Las protestas populares han ido creciendo en amplitud y carácter político a lo largo de varias décadas
En 2019 el motivo inmediato fue económico, con el fortísimo encarecimiento de la gasolina (en un país que dispone de grandes reservas de petróleo) por la retirada de una subvención estatal, lo que tocó gravemente al bolsillo de las clases populares, adquiriendo gran amplitud. En aquella ocasión empezaron a oírse en las manifestaciones consignas políticas, concretamente la destitución del Líder Supremo el Ayatolá Jamenei, quien es la piedra angular del régimen y jefe del Estado, bien por encima del presidente de la República, no siendo elegido en unas elecciones; Jamenei accedió al poder en 1989, hace más de un tercio de siglo. La violenta represión del régimen, que temió por su supervivencia, ocasionó unas 1.500 muertes de manifestantes en 2019.

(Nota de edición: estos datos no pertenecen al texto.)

/-- An accepted or held job (R68). `work` is the working state of operations that last over several units: ML-DSA signatures (R99, R102)
and layered verifications; `carries` what the job's carry buffers hold. `dest` and `scratch` list the destination and scratch ranges that its query units have written
(R105, R172). -/
structure Job where
  id : Nat
  inst : Nat
  sq : Nat
  cq : Nat
  gen : BitVec 16
  tag : DWord
  opcode : Nat
  desc : Bytes
  param : Bytes
  image : HandleC
  a : Nat
  deadline : Nat
  stages : List StageRec
  pls : List Placement
  lost : List Lost
  status : Option Nat
  finish : Nat
  trunc : Bool
  sat : Bool
  rows : List Nat
  recorded : Bool
  relPend : Bool
  held : Option Nat
  tent : Bool
  part : Option Part
  carryId : Nat
  carryKey : Bytes
  worst : Option (Nat × Nat)
  budgetOut : Bool
  signs : SMap SigSt
  dealt : Nat
  cursor : Nat
  levels : SMap Nat
  work : SMap OpHeld
  carries : List Carry
  overflow : Bool
  sent : SMap Nat
  dest : List (Nat × Nat)
  scratch : List (Nat × Nat)
deriving DecidableEq, Repr

/-- A descriptor in the admission inlet (R66). -/
structure InletEntry where
  inst : Nat
  sq : Nat
  gen : BitVec 16
  desc : Bytes
deriving DecidableEq, Repr

/-- One calendar row (Table 3.3): counters by resource number of Table 3.6. EDIT and TENT follow from the placements. -/
structure Row where
  cnt : SMap Nat
deriving DecidableEq, Repr

/-- Units of one placement running on a field or AMU in this swath (R59). -/
structure Slice where
  job : Nat
  stage : Nat
  start : Nat
  count : Nat
  pos : Nat
  done : Nat
  seq : Nat
deriving DecidableEq, Repr

/-- A unit laid out on a core or pipeline (R90): part 0 whole, 1 first part, 2 remainder of a split unit. -/
structure Piece where
  job : Nat
  stage : Nat
  unit : Nat
  part : Nat
  seq : Nat
  inst : Nat
deriving DecidableEq, Repr

/-- GLOBAL and the swath timebase (Tables 2.5, 3.2). -/
structure Glob where
  swn : DWord
  timer : Bool
  inHeadland : Bool
  offset : Nat
  cclkStep : Nat
  busTimeout : Bool
  admitOpen : Bool
  devState : Nat
  voteCount : Nat
  cfgSkip : BitVec 15
  relPend : Bool
deriving DecidableEq, Repr

/-- Start-up (Table 22.3) and the pins that hold the device in reset. -/
structure Startup where
  up : Bool
  phase : Nat
  stopPhase : Nat
  bank : Bool
  active : Bool
  sc : Nat
  cause : BitVec 7
  fuseLost : Bool
  fuseCorrected : BitVec 16
  trainFailed : Nat
  trained : Bool
  fwOk : Bool
  startPlan : Bool
  measured : List Bytes
  perstLow : Bool
  thermLow : Bool
  wakeLow : Bool
  boot : Nat
deriving DecidableEq, Repr

/-- ADMIT (Table 3.6): counters since chip reset, and the tables behind them; `turn` is the place of the fetch in its turn
(R369). -/
structure Admit where
  inlet : List InletEntry
  turn : Nat
  jobs : List Job
  nextJob : Nat
  nextSeq : Nat
  cal : SMap Row
  stepLast : Nat
  decided : Nat
  carried : Nat
  replanLast : Nat
  accepted : DWord
  refused : DWord
  lostN : DWord
  capC : SMap Nat
  capT : SMap Nat
  hbmGross : Nat
  instRefused : SMap Nat
deriving DecidableEq, Repr

/-- A configuration plane (R151): 0 EMPTY, 1 LOADING, 2 RESIDENT. `need` is the TILE_NEED of the built-in ingest section, whose load
reads no image (R231). -/
structure Plane where
  state : Nat
  handle : Nat
  section_ : Nat
  inst : Nat
  digest : Bytes
  src : Nat
  len : Nat
  row : Nat
  need : List Nat
  data : SMap Byte
deriving DecidableEq, Repr

/-- A SEAL tile's loaded key (R111, R175). -/
structure SealTile where
  tile : Nat
  slot : Nat
  use : Nat
  key : Bytes
  refused : Bool
deriving DecidableEq, Repr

Finalmente, en 2022 el móvil inicial fue la muerte en una comisaría, tras ser torturada, de una joven de 22 años (Mahsa Amini) que había sido arrestada por llevar mal puesto su hiyab, prenda islámica que cubre la cabeza -pero no la cara- y el pecho de las mujeres, que en Irán es estrictamente obligatorio desde la constitución de la República Islámica. En 2022 murieron unos 150 manifestantes, varios tras juicios sumarísimos. Varios miles fueron arrestados y maltratados en comisaría.
Nunca antes ha estado tan amenazado el régimen fundamentalista de Irán
Aunque existe una prolongada historia de revueltas populares contra la República Islámica, únicamente las actuales protestas están poniendo al régimen totalitario verdaderamente contra las cuerdas, con la posibilidad de derrocarlo.

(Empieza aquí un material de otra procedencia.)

def rowsHbm : List RegRow :=
  [ rowRo .pcFenced 0xe00000 0 4 4 0 1 0xffffffff 0,
    rowRo .pcCount 0xe00010 0 0 1 0 1 0xff 0,
    rowWide .served 0xe00020 0 0 1,
    rowRo .waitClassB 0xe00028 0 0 1 0 1 0x3fffff 0,
    rowRo .fencedReads 0xe00030 0 0 1 0 1 0xffffffff 0,
    rowRo .instState 0xf00000 0 0x1000 1 0 1 0xffff0107 0,
    rowRo .instCtl 0xf00004 0 0x1000 1 0 1 7 0,
    rowRo .instVfReset 0xf00008 0 0x1000 1 0 1 1 0,
    rowRo .instJobs 0xf00010 0 0x1000 1 0 1 0xffffffff 0,
    rowWide .frozenAt 0xf00018 0 0x1000 1,
    rowRw .sqBaseLo 0xf00020 0 0x1000 1 0x40 8 0xffffffff 0xffffffff 0 .parity,
    rowRw .sqBaseHi 0xf00024 0 0x1000 1 0x40 8 0xffffffff 0xffffffff 0 .parity,
    rowRw .sqCfg 0xf00028 0 0x1000 1 0x40 8 0x8071000f 0x8071000f 0 .parity,
    rowRo .sqHead 0xf0002c 0 0x1000 1 0x40 8 0xfff 0,
    rowRo .sqTail 0xf00030 0 0x1000 1 0x40 8 0xfff 0,
    rowRw .cqBaseLo 0xf00220 0 0x1000 1 0x40 8 0xffffffff 0xffffffff 0 .parity,
    rowRw .cqBaseHi 0xf00224 0 0x1000 1 0x40 8 0xffffffff 0xffffffff 0 .parity,
    rowRw .cqCfg 0xf00228 0 0x1000 1 0x40 8 0x83ff071f 0x83ff071f 0 .parity,
    rowRw .cqMod 0xf0022c 0 0x1000 1 0x40 8 0xffff00ff 0xffff00ff 1 .parity,
    rowRo .cqTail 0xf00230 0 0x1000 1 0x40 8 0x1ffff 0,
    rowRo .cqPend 0xf00234 0 0x1000 1 0x40 8 0x8001ffff 0,
    rowWide .thawedAt 0xf00410 0 0x1000 1,
    rowRo .doorbell 0xf01000 0 8 24 0 1 0xffffffff 0,
    rowRw .msix 0xf80000 0 0x10 1024 4 4 0xffffffff 0xffffffff 0 .none,
    rowRo .pba 0xf84000 0 4 32 0 1 0xffffffff 0 ]

/-- The rows of the block that holds address `a`, in the order of Table 2.2. -/
def rowsAt (a : Nat) : List RegRow :=
  if a < 0x100000 then rowsGlobal else
  if a < 0x200000 then rowsAdmit else
  if a < 0x400000 then rowsMeadow else
  if a < 0x500000 then rowsSward else
  if a < 0x600000 then rowsAmu else
  if a < 0x6c0000 then rowsPoolsA else
  if a < 0x780000 then rowsPoolsB else
  if a < 0x800000 then rowsDigestSeed else
  if a < 0x900000 then rowsKeystore else
  if a < 0xa00000 then rowsInstance else
  if a < 0xa80000 then rowsIntc else
  if a < 0xb00000 then rowsTasks else
  if a < 0xb80000 then rowsFault else
  if a < 0xc80000 then rowsTamperPower else
  if a < 0xd00000 then rowsLife else
  if a < 0xe00000 then rowsCommons else
  rowsHbm

/-- The row and the indices of address `a`, where one row names it. -/
def RegRow.hit (r : RegRow) (a : Nat) : Option (RegRow × Nat × Nat) :=
  if a < r.base then none else
  let d := a - r.base
  let i := if r.s1 = 0 then 0 else d / r.s1
  let e := d - i * r.s1
  let j := if r.s2 = 0 then 0 else e / r.s2
  if i < r.n1 ∧ j < r.n2 ∧ i * r.s1 + j * r.s2 = d then some (r, i + r.first, j) else none

/-- The register at PF BAR0 byte address `a`; none is an unassigned offset (R33). -/
def regAt (a : Nat) : Option (RegRow × Nat × Nat) := (rowsAt a).findSome? (fun r => r.hit a)

/-- Position of the register block of address `a` in Table 2.2. -/
def blockOf (a : Nat) : Nat :=
  if a < 0x100000 then 0 else if a < 0x200000 then 1 else if a < 0x400000 then 2 else if a < 0x500000 then 3 else
  if a < 0x600000 then 4 else if a < 0x680000 then 5 else if a < 0x6C0000 then 6 else if a < 0x700000 then 7 else
  if a < 0x780000 then 8 else if a < 0x7C0000 then 9 else if a < 0x800000 then 10 else if a < 0x900000 then 11 else
  if a < 0xA00000 then 12 else if a < 0xA80000 then 13 else if a < 0xB00000 then 14 else if a < 0xB80000 then 15 else
  if a < 0xBC0000 then 16 else if a < 0xC00000 then 17 else if a < 0xC80000 then 18 else if a < 0xD00000 then 19 else
  if a < 0xE00000 then 20 else if a < 0xF00000 then 21 else 22

/-- The bit of CFG_PEND and CFG_SKIP of a block (Table 2.5); 15 where the block has no shadowed field. -/
def cfgBit (block : Nat) : Nat :=
  nth [15, 0, 1, 14, 2, 3, 4, 5, 6, 7, 8, 9, 15, 15, 15, 15, 15, 15, 10, 15, 11, 12, 13] block 15

/-! ## Values fixed per source -/

/-- Fence unit and reset domain of a fault source (Table 18.1). -/
structure FaultKind where
  cls : Nat
  fence : Bool
  domain : Bool
  mask : Nat
  fixed : Nat
deriving DecidableEq, Repr

def fk (cls : Nat) (fence domain : Bool) (mask fixed : Nat) : Option FaultKind :=
  some { cls, fence, domain, mask, fixed }

/-- Blocks that are reset domains of REG_VOTE_LOST and REG_PARITY (R409). -/
def blockDomain (b : Nat) : Bool := [2, 4, 5, 6, 7, 8, 9, 20].contains b

/-- Class, fence unit, reset domain, default mask and fixed bits of source `n` (Table 18.1); none is reserved. REACT bits:
0 INT, 1 NMI, 2 BLOCK_RESET, 3 CHIP_RESET, 4 PIN, 5 FENCE (R408). -/
def faultKind (n : Nat) : Option FaultKind :=
  if n < 69 then
    match n % 3 with
    | 0 => fk 0 false false 0x01 0
    | 1 => fk 2 false (blockDomain (n / 3)) 0x18 0
    | _ => fk 1 false (blockDomain (n / 3)) 0x01 0
  else if n < 72 then none
  else if n < 168 then
    match (n - 72) % 6 with
    | 0 => fk 0 false true 0x01 0
    | 1 => fk 1 true true 0x01 0
    | 2 => fk 1 true true 0x21 0
    | 3 => fk 1 true true 0x31 0
    | 4 => fk 1 false false 0x01 0
    | _ => fk 1 true true 0x01 0
  else if n = 168 then fk 0 false false 0x01 0
  else if n = 169 then fk 1 false false 0x01 0
  else if n < 176 then none
  else if n < 192 then
    match (n - 176) % 4 with
    | 0 => fk 0 false true 0x01 0
    | 1 => fk 1 true true 0x01 0
    | 2 => fk 1 true true 0x21 0
    | _ => none
  else if n < 236 then (if n % 2 = 0 then fk 0 false true 0x01 0 else fk 1 true true 0x21 0)
  else if n < 260 then
    match (n - 236) % 3 with
    | 0 => fk 0 false true 0x01 0
    | _ => fk 1 true true 0x21 0
  else if n < 284 then (if n % 2 = 0 then fk 0 false true 0x01 0 else fk 1 true true 0x21 0)
  else if n < 292 then fk 0 false false 0x01 0
  else if n < 300 then fk 1 true false 0x21 0x20
  else if n = 300 then fk 1 false false 0x11 0
  else if n < 304 then none
  else if n = 304 then fk 1 false false 0x01 0
  else if n = 305 then fk 1 false false 0x11 0
  else if n = 306 then fk 0 false false 0x01 0
  else if n = 307 then fk 1 false false 0x11 0
  else if n < 436 then fk 1 true false 0x01 0
  else if n < 440 then fk 0 false false 0x01 0
  else if n = 440 then fk 1 false false 0x01 0
  else if n < 445 then fk 0 false true 0x01 0
  else if n < 449 then fk 1 true true 0x21 0
  else if n < 451 then fk 0 false false 0x01 0
  else if n = 451 then fk 2 false false 0x18 0
  else if n < 468 then fk 1 false true 0x05 0
  else if n = 468 then fk 2 false false 0x18 0x08
  else if n = 469 then fk 1 false false 0x01 0
  else if n = 470 then fk 2 false false 0x18 0
  else if n = 471 then fk 0 false false 0x01 0
  else if n < 474 then fk 1 false false 0x01 0
  else if n = 474 then fk 2 false false 0 0
  else if n < 480 then none
  else if n < 496 then fk 2 false false 0x08 0x08
  else none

Ha pasado casi medio siglo de la Revolución de los ayatolás de 1979 contra el Sha Mohammad Reza Pahleví, quien perdió la corona. El Sha fue prooccidental, aliándose con esos países contra el bloque soviético durante la Guerra Fría que había comenzado al finalizar la Segunda Guerra Mundial. La policía secreta del Sha practicó la persecución y tortura de bastantes de sus opositores, pero en una escala muy inferior a lo que viene haciendo el régimen islamista desde 1979.

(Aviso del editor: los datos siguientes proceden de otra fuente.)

/-! ## Thaw (R84, R381) -/

/-- The stages of a held job that have units left. -/
def Job.stagesLeft (j : Job) : List StageRec := (j.stages.zipIdx.filter (fun e => !(j.lostRuns e.2).isEmpty)).map (·.1)
/-- Place every held job of an instance, in the order of acceptance; none where one does not fit, or needs capacity that a pending
DRAIN names (R81). -/
def readmitJobs (t : Nat) : List Job → State → Nat → Option (State × Nat)
  | [], s, cost => some (s, cost)
  | j :: js, s, cost =>
    if (s.stageReason (some (j.stagesLeft)) false).isSome then none else
    let rel := j.held.getD 0
    let s0 := s.modJob j.id (fun x => { x with lost := [] })
    match placeJob j.id s.drained (fun k => j.lostRuns k) (fun _ => 0) (fun _ => t + rel) j.stages 0
        { s := s0, r := t, examined := 0, bound := false } with
    | .refused .. => none
    | .placed d =>
      let s := d.s.modJob j.id (fun x => { x with held := none, a := t, deadline := t + rel })
      readmitJobs t js s (cost + 16 + 8 * d.examined)

/-- The re-admission of instance `n` as one decision. -/
def State.thaw (s : State) (n used : Nat) : State × Nat :=
  let t := s.swnN
  let s := s.modInst n (fun i => { i with thawReq := false })
  match readmitJobs t (s.adm.jobs.filter (fun j => j.inst == n && j.held.isSome && !j.recorded)) s 0 with
  | some (u, cost) =>
    if used + cost > 32768 then (s.modInst n (fun i => { i with thawFail := true }), used)
    else (u.modInst n (fun i => { i with state := 1, thawFail := false, thawedAt := s.glob.swn }), used + cost)
  | none => (s.modInst n (fun i => { i with thawFail := true }), used)

/-! ## The step -/

/-- Handles whose staging job has ended are READY from this step on (R146). -/
def State.handlesReady (s : State) : State :=
  (s.handles.filter (fun e => e.2.ready)).foldl (fun s e => s.setHandle e.1 { e.2 with state := 2, ready := false }) s
/-- The control plane's own reads of fenced granules (R129). How many its ledger and table reads take is open: `n` of them, each at a
free address (log entry 15). -/
def State.ownReads : Nat → State → State
  | 0, s => s
  | n + 1, s =>
    let (a, s) := s.draw 37
    State.ownReads n (s.fencedReads (a / 64) 1)
def State.ownFenced (s : State) : State :=
  if s.hbmc.pcFenced = 0 then s else
  let (n, s) := s.draw 24
  State.ownReads n s

/-- The admission step: thaws, then RESERVEs (log entry 31), then the descriptors present, in inlet order. -/
def State.admission (s : State) : State :=
  let s := s.handlesReady
  let thaws := (s.insts.filter (fun e => e.2.thawReq && e.2.state == 4)).map (·.1)
  let (s, used) := thaws.foldl (fun (a : State × Nat) n => a.1.thaw n a.2) (s, 0)
  let (s, used) := State.decideReserves s.commons.rsv s used
  let present := s.adm.inlet.length
  let (s, used, dn) := State.decideAll present s used 0
  let s := s.commonsStep
  let s := { s with adm := { s.adm with stepLast := used, decided := dn, carried := present - dn } }
  s.ownFenced.pendSrc 880

/-- ADMISSION_STEP (R66, R67). -/
def execAdmissionStep (s : State) : Host.Outcome State Fault Refusal :=
  whenRun s ((if s.glob.admitOpen then s.admission else s).setOffset 8960)

end Sys2Proof.Machine
end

Desde luego, las anteriores movilizaciones populares aunque no echaron abajo al régimen si que fueron logrando victorias parciales, algunas muy poco conocidas en Occidente. Por ejemplo, tras las protestas de 2022 contra la muerte en comisaria de la joven Mahsa Amini por no llevar bien puesto su pañuelo de cabeza (el hiyab), en las principales ciudades iraníes se ha extendido la presencia en las calles de muchas mujeres que no portan un hiyab y, de momento, no les han detenido.

Mujeres iraníes en Teherán en 2024 sin el hiyab, que debe cubrir la cabeza y el pecho de las mujeres.
Causas cercanas de la presente revuelta popular
El actual movimiento de protesta popular arrancó en torno al 28 de diciembre de 2025 y el motivo inmediato fue económico: la fuerte depreciación de la moneda nacional, el rial, lo que está encareciendo gravemente todo tipo de productos importados. Actualmente, hay que pagar 1,4 millones de riales para adquirir 1 dólar en el mercado negro (según la agencia Bloomberg), que es la única forma de comprar dólares; en doce meses la moneda iraní ha perdido más del 65% de su valor, frente al dólar.
Además, la desastrosa política económica de los ayatolás ha venido causando una intensa inflación de los precios de los productos locales, desde hace décadas. Organizaciones occidentales calculan que en los pasados meses la inflación ha alcanzado un máximo histórico de casi el 45%, en tasa anual. La pobreza está alcanzando a muchos sectores de la sociedad.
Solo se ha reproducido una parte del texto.